That moment when you realize “Hey, I think I’m a distance runner.”

I remember the moment that I realized that I was a distance runner. I was at a youth track practice (sometime in elementary school – maybe 5th grade or so) that my parents, both avid runners, had signed me up for.

At this point, I had run a few local youth races (mainly for the free ice cream at the end) and had done a few seasons of YMCA track but really had no confidence in my abilities as a runner, and didn’t particularly love running. I was terrified of the longer distances, and found even the 400m quite daunting. I was in complete awe of the junior high kids, who raced such epic distances as the 1600 meters. Four whole laps! I would never have the guts to race that far!
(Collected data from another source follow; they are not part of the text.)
/-! ### `Dev.modFib` changes `fab` only -/

@[simp] theorem Dev.modFib_clock (e i : Nat) (f : Fibre → Fibre) : (s.modFib e i f).clock = s.clock := rfl
@[simp] theorem Dev.modFib_boot (e i : Nat) (f : Fibre → Fibre) : (s.modFib e i f).boot = s.boot := rfl
@[simp] theorem Dev.modFib_tests (e i : Nat) (f : Fibre → Fibre) : (s.modFib e i f).tests = s.tests := rfl
@[simp] theorem Dev.modFib_img (e i : Nat) (f : Fibre → Fibre) : (s.modFib e i f).img = s.img := rfl
@[simp] theorem Dev.modFib_d2d (e i : Nat) (f : Fibre → Fibre) : (s.modFib e i f).d2d = s.d2d := rfl
@[simp] theorem Dev.modFib_cores (e i : Nat) (f : Fibre → Fibre) : (s.modFib e i f).cores = s.cores := rfl
@[simp] theorem Dev.modFib_sched (e i : Nat) (f : Fibre → Fibre) : (s.modFib e i f).sched = s.sched := rfl
@[simp] theorem Dev.modFib_sync (e i : Nat) (f : Fibre → Fibre) : (s.modFib e i f).sync = s.sync := rfl
@[simp] theorem Dev.modFib_mem (e i : Nat) (f : Fibre → Fibre) : (s.modFib e i f).mem = s.mem := rfl
@[simp] theorem Dev.modFib_ra (e i : Nat) (f : Fibre → Fibre) : (s.modFib e i f).ra = s.ra := rfl
@[simp] theorem Dev.modFib_copy (e i : Nat) (f : Fibre → Fibre) : (s.modFib e i f).copy = s.copy := rfl
@[simp] theorem Dev.modFib_axa (e i : Nat) (f : Fibre → Fibre) : (s.modFib e i f).axa = s.axa := rfl
@[simp] theorem Dev.modFib_coll (e i : Nat) (f : Fibre → Fibre) : (s.modFib e i f).coll = s.coll := rfl
@[simp] theorem Dev.modFib_host (e i : Nat) (f : Fibre → Fibre) : (s.modFib e i f).host = s.host := rfl
@[simp] theorem Dev.modFib_pow (e i : Nat) (f : Fibre → Fibre) : (s.modFib e i f).pow = s.pow := rfl
@[simp] theorem Dev.modFib_rcv (e i : Nat) (f : Fibre → Fibre) : (s.modFib e i f).rcv = s.rcv := rfl
@[simp] theorem Dev.modFib_evc (e i : Nat) (f : Fibre → Fibre) : (s.modFib e i f).evc = s.evc := rfl
@[simp] theorem Dev.modFib_side (e i : Nat) (f : Fibre → Fibre) : (s.modFib e i f).side = s.side := rfl
@[simp] theorem Dev.modFib_csr (e i : Nat) (f : Fibre → Fibre) : (s.modFib e i f).csr = s.csr := rfl
@[simp] theorem Dev.modFib_outbox (e i : Nat) (f : Fibre → Fibre) : (s.modFib e i f).outbox = s.outbox := rfl
@[simp] theorem Dev.modFib_free (e i : Nat) (f : Fibre → Fibre) : (s.modFib e i f).free = s.free := rfl

/-! ### `Dev.modFport` changes `fab` only -/

@[simp] theorem Dev.modFport_clock (p : Nat) (f : FPort → FPort) : (s.modFport p f).clock = s.clock := rfl
@[simp] theorem Dev.modFport_boot (p : Nat) (f : FPort → FPort) : (s.modFport p f).boot = s.boot := rfl
@[simp] theorem Dev.modFport_tests (p : Nat) (f : FPort → FPort) : (s.modFport p f).tests = s.tests := rfl
@[simp] theorem Dev.modFport_img (p : Nat) (f : FPort → FPort) : (s.modFport p f).img = s.img := rfl
@[simp] theorem Dev.modFport_d2d (p : Nat) (f : FPort → FPort) : (s.modFport p f).d2d = s.d2d := rfl
@[simp] theorem Dev.modFport_cores (p : Nat) (f : FPort → FPort) : (s.modFport p f).cores = s.cores := rfl
@[simp] theorem Dev.modFport_sched (p : Nat) (f : FPort → FPort) : (s.modFport p f).sched = s.sched := rfl
@[simp] theorem Dev.modFport_sync (p : Nat) (f : FPort → FPort) : (s.modFport p f).sync = s.sync := rfl
@[simp] theorem Dev.modFport_mem (p : Nat) (f : FPort → FPort) : (s.modFport p f).mem = s.mem := rfl
@[simp] theorem Dev.modFport_ra (p : Nat) (f : FPort → FPort) : (s.modFport p f).ra = s.ra := rfl
@[simp] theorem Dev.modFport_copy (p : Nat) (f : FPort → FPort) : (s.modFport p f).copy = s.copy := rfl
@[simp] theorem Dev.modFport_axa (p : Nat) (f : FPort → FPort) : (s.modFport p f).axa = s.axa := rfl
@[simp] theorem Dev.modFport_coll (p : Nat) (f : FPort → FPort) : (s.modFport p f).coll = s.coll := rfl
@[simp] theorem Dev.modFport_host (p : Nat) (f : FPort → FPort) : (s.modFport p f).host = s.host := rfl
@[simp] theorem Dev.modFport_pow (p : Nat) (f : FPort → FPort) : (s.modFport p f).pow = s.pow := rfl
@[simp] theorem Dev.modFport_rcv (p : Nat) (f : FPort → FPort) : (s.modFport p f).rcv = s.rcv := rfl
@[simp] theorem Dev.modFport_evc (p : Nat) (f : FPort → FPort) : (s.modFport p f).evc = s.evc := rfl
@[simp] theorem Dev.modFport_side (p : Nat) (f : FPort → FPort) : (s.modFport p f).side = s.side := rfl
@[simp] theorem Dev.modFport_csr (p : Nat) (f : FPort → FPort) : (s.modFport p f).csr = s.csr := rfl
@[simp] theorem Dev.modFport_outbox (p : Nat) (f : FPort → FPort) : (s.modFport p f).outbox = s.outbox := rfl
@[simp] theorem Dev.modFport_free (p : Nat) (f : FPort → FPort) : (s.modFport p f).free = s.free := rfl
@[simp] theorem Dev.modFport_fab_engs (p : Nat) (f : FPort → FPort) : (s.modFport p f).fab.engs = s.fab.engs := rfl
@[simp] theorem Dev.modFport_fab_ckts (p : Nat) (f : FPort → FPort) : (s.modFport p f).fab.ckts = s.fab.ckts := rfl
@[simp] theorem Dev.modFport_fab_avoid (p : Nat) (f : FPort → FPort) : (s.modFport p f).fab.avoid = s.fab.avoid := rfl
@[simp] theorem Dev.modFport_fab_credits (p : Nat) (f : FPort → FPort) : (s.modFport p f).fab.credits = s.fab.credits := rfl
@[simp] theorem Dev.modFport_fab_held (p : Nat) (f : FPort → FPort) : (s.modFport p f).fab.held = s.fab.held := rfl
@[simp] theorem Dev.modFport_fab_waiting (p : Nat) (f : FPort → FPort) : (s.modFport p f).fab.waiting = s.fab.waiting := rfl
@[simp] theorem Dev.modFport_fab_noRoute (p : Nat) (f : FPort → FPort) : (s.modFport p f).fab.noRoute = s.fab.noRoute := rfl
@[simp] theorem Dev.modFport_fab_audits (p : Nat) (f : FPort → FPort) : (s.modFport p f).fab.audits = s.fab.audits := rfl
@[simp] theorem Dev.modFport_fab_mismatches (p : Nat) (f : FPort → FPort) : (s.modFport p f).fab.mismatches = s.fab.mismatches := rfl
@[simp] theorem Dev.modFport_fab_auditing (p : Nat) (f : FPort → FPort) : (s.modFport p f).fab.auditing = s.fab.auditing := rfl
@[simp] theorem Dev.modFport_fab_audited (p : Nat) (f : FPort → FPort) : (s.modFport p f).fab.audited = s.fab.audited := rfl
@[simp] theorem Dev.modFport_fab_query (p : Nat) (f : FPort → FPort) : (s.modFport p f).fab.query = s.fab.query := rfl
@[simp] theorem Dev.modFport_fab_result (p : Nat) (f : FPort → FPort) : (s.modFport p f).fab.result = s.fab.result := rfl
@[simp] theorem Dev.modFport_fab_detuning (p : Nat) (f : FPort → FPort) : (s.modFport p f).fab.detuning = s.fab.detuning := rfl
@[simp] theorem Dev.modFport_fab_routes (p : Nat) (f : FPort → FPort) : (s.modFport p f).fab.routes = s.fab.routes := rfl

/-! ### `Dev.modCkt` changes `fab` only -/

@[simp] theorem Dev.modCkt_clock (c : Nat) (f : Circuit → Circuit) : (s.modCkt c f).clock = s.clock := rfl
@[simp] theorem Dev.modCkt_boot (c : Nat) (f : Circuit → Circuit) : (s.modCkt c f).boot = s.boot := rfl
@[simp] theorem Dev.modCkt_tests (c : Nat) (f : Circuit → Circuit) : (s.modCkt c f).tests = s.tests := rfl
@[simp] theorem Dev.modCkt_img (c : Nat) (f : Circuit → Circuit) : (s.modCkt c f).img = s.img := rfl
@[simp] theorem Dev.modCkt_d2d (c : Nat) (f : Circuit → Circuit) : (s.modCkt c f).d2d = s.d2d := rfl
@[simp] theorem Dev.modCkt_cores (c : Nat) (f : Circuit → Circuit) : (s.modCkt c f).cores = s.cores := rfl
@[simp] theorem Dev.modCkt_sched (c : Nat) (f : Circuit → Circuit) : (s.modCkt c f).sched = s.sched := rfl
@[simp] theorem Dev.modCkt_sync (c : Nat) (f : Circuit → Circuit) : (s.modCkt c f).sync = s.sync := rfl
@[simp] theorem Dev.modCkt_mem (c : Nat) (f : Circuit → Circuit) : (s.modCkt c f).mem = s.mem := rfl
@[simp] theorem Dev.modCkt_ra (c : Nat) (f : Circuit → Circuit) : (s.modCkt c f).ra = s.ra := rfl
@[simp] theorem Dev.modCkt_copy (c : Nat) (f : Circuit → Circuit) : (s.modCkt c f).copy = s.copy := rfl
@[simp] theorem Dev.modCkt_axa (c : Nat) (f : Circuit → Circuit) : (s.modCkt c f).axa = s.axa := rfl
@[simp] theorem Dev.modCkt_coll (c : Nat) (f : Circuit → Circuit) : (s.modCkt c f).coll = s.coll := rfl
@[simp] theorem Dev.modCkt_host (c : Nat) (f : Circuit → Circuit) : (s.modCkt c f).host = s.host := rfl
@[simp] theorem Dev.modCkt_pow (c : Nat) (f : Circuit → Circuit) : (s.modCkt c f).pow = s.pow := rfl
@[simp] theorem Dev.modCkt_rcv (c : Nat) (f : Circuit → Circuit) : (s.modCkt c f).rcv = s.rcv := rfl
@[simp] theorem Dev.modCkt_evc (c : Nat) (f : Circuit → Circuit) : (s.modCkt c f).evc = s.evc := rfl
@[simp] theorem Dev.modCkt_side (c : Nat) (f : Circuit → Circuit) : (s.modCkt c f).side = s.side := rfl
@[simp] theorem Dev.modCkt_csr (c : Nat) (f : Circuit → Circuit) : (s.modCkt c f).csr = s.csr := rfl
@[simp] theorem Dev.modCkt_outbox (c : Nat) (f : Circuit → Circuit) : (s.modCkt c f).outbox = s.outbox := rfl
@[simp] theorem Dev.modCkt_free (c : Nat) (f : Circuit → Circuit) : (s.modCkt c f).free = s.free := rfl
@[simp] theorem Dev.modCkt_fab_engs (c : Nat) (f : Circuit → Circuit) : (s.modCkt c f).fab.engs = s.fab.engs := rfl
@[simp] theorem Dev.modCkt_fab_ports (c : Nat) (f : Circuit → Circuit) : (s.modCkt c f).fab.ports = s.fab.ports := rfl
@[simp] theorem Dev.modCkt_fab_avoid (c : Nat) (f : Circuit → Circuit) : (s.modCkt c f).fab.avoid = s.fab.avoid := rfl
@[simp] theorem Dev.modCkt_fab_credits (c : Nat) (f : Circuit → Circuit) : (s.modCkt c f).fab.credits = s.fab.credits := rfl
@[simp] theorem Dev.modCkt_fab_held (c : Nat) (f : Circuit → Circuit) : (s.modCkt c f).fab.held = s.fab.held := rfl
@[simp] theorem Dev.modCkt_fab_waiting (c : Nat) (f : Circuit → Circuit) : (s.modCkt c f).fab.waiting = s.fab.waiting := rfl
@[simp] theorem Dev.modCkt_fab_noRoute (c : Nat) (f : Circuit → Circuit) : (s.modCkt c f).fab.noRoute = s.fab.noRoute := rfl
@[simp] theorem Dev.modCkt_fab_audits (c : Nat) (f : Circuit → Circuit) : (s.modCkt c f).fab.audits = s.fab.audits := rfl
@[simp] theorem Dev.modCkt_fab_mismatches (c : Nat) (f : Circuit → Circuit) : (s.modCkt c f).fab.mismatches = s.fab.mismatches := rfl
@[simp] theorem Dev.modCkt_fab_auditing (c : Nat) (f : Circuit → Circuit) : (s.modCkt c f).fab.auditing = s.fab.auditing := rfl
@[simp] theorem Dev.modCkt_fab_audited (c : Nat) (f : Circuit → Circuit) : (s.modCkt c f).fab.audited = s.fab.audited := rfl
@[simp] theorem Dev.modCkt_fab_query (c : Nat) (f : Circuit → Circuit) : (s.modCkt c f).fab.query = s.fab.query := rfl
@[simp] theorem Dev.modCkt_fab_result (c : Nat) (f : Circuit → Circuit) : (s.modCkt c f).fab.result = s.fab.result := rfl
@[simp] theorem Dev.modCkt_fab_detuning (c : Nat) (f : Circuit → Circuit) : (s.modCkt c f).fab.detuning = s.fab.detuning := rfl
@[simp] theorem Dev.modCkt_fab_routes (c : Nat) (f : Circuit → Circuit) : (s.modCkt c f).fab.routes = s.fab.routes := rfl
However, at this one practice everything changed. We were doing a ladder workout – 100m, 200m, 300m, 400m, 800m, 400m, 300m, 200m, 100m. As usual, I got my ass kicked during the 100m, the 200m, and barely kept up in the 300m and 400m. For the 800m, the coach had us walk up to a big dirt loop that encircles a small valley. The loop was 800m and he expected us to run the whole thing without stopping. “Don’t sprint, just run a steady pace” he advised.

No one listened. As he yelled “go!” every kid shot off the line at full tilt. As usual, I quickly fell behind. Not as usual though, I found myself gradually catching up, and then picking kids off at the 200m, 300m, and 400m mark. About half-way around the big 800m loop I found myself alone…and in front!! And I felt amazing – I wasn’t gasping for air, I was just running with a magical sort of not-quite-sprinting flow.

I “won” that repeat, and every repeat on the way back down the ladder. My speedster teammates were tired-out from the long rep, and I had discovered my gift – endurance.

Although I spent many more years struggling with low confidence and self-esteem as a runner, I had found hope. Hope that I could actually be good at (and could actually enjoy!) this whole running thing. And this hope provided me with the determination, persistence, and dreams that kept me in the sport through every tough race and struggle-filled practice.

Although I never became a truly great runner, I did put in enough work to take what talent I had and turn it into an amazingly fun high school career and the absolutely amazing opportunity to run on a college team.

Even more valuable than the realization that day that I had some talent as a runner was the simultaneous epiphany that running could be enjoyable. Even if I’d never developed the speed to race on varsity or to get recruited to a D1 school, I’m certain I’d still be running. The joy that I get from just getting out the door and running is worth more than any medal or ribbon I’ve ever won in a race.

As I discovered on that dirt loop over a decade ago, there is something absolutely magical about the motion of running. All I need to do is move one foot in front of the other and, if all goes well, I’ll eventually reach that fun, flowing state, flying over the ground with the wind in my hair and the stress of the day disappearing with each drop of sweat.

How did you all discover your destiny as distance runners?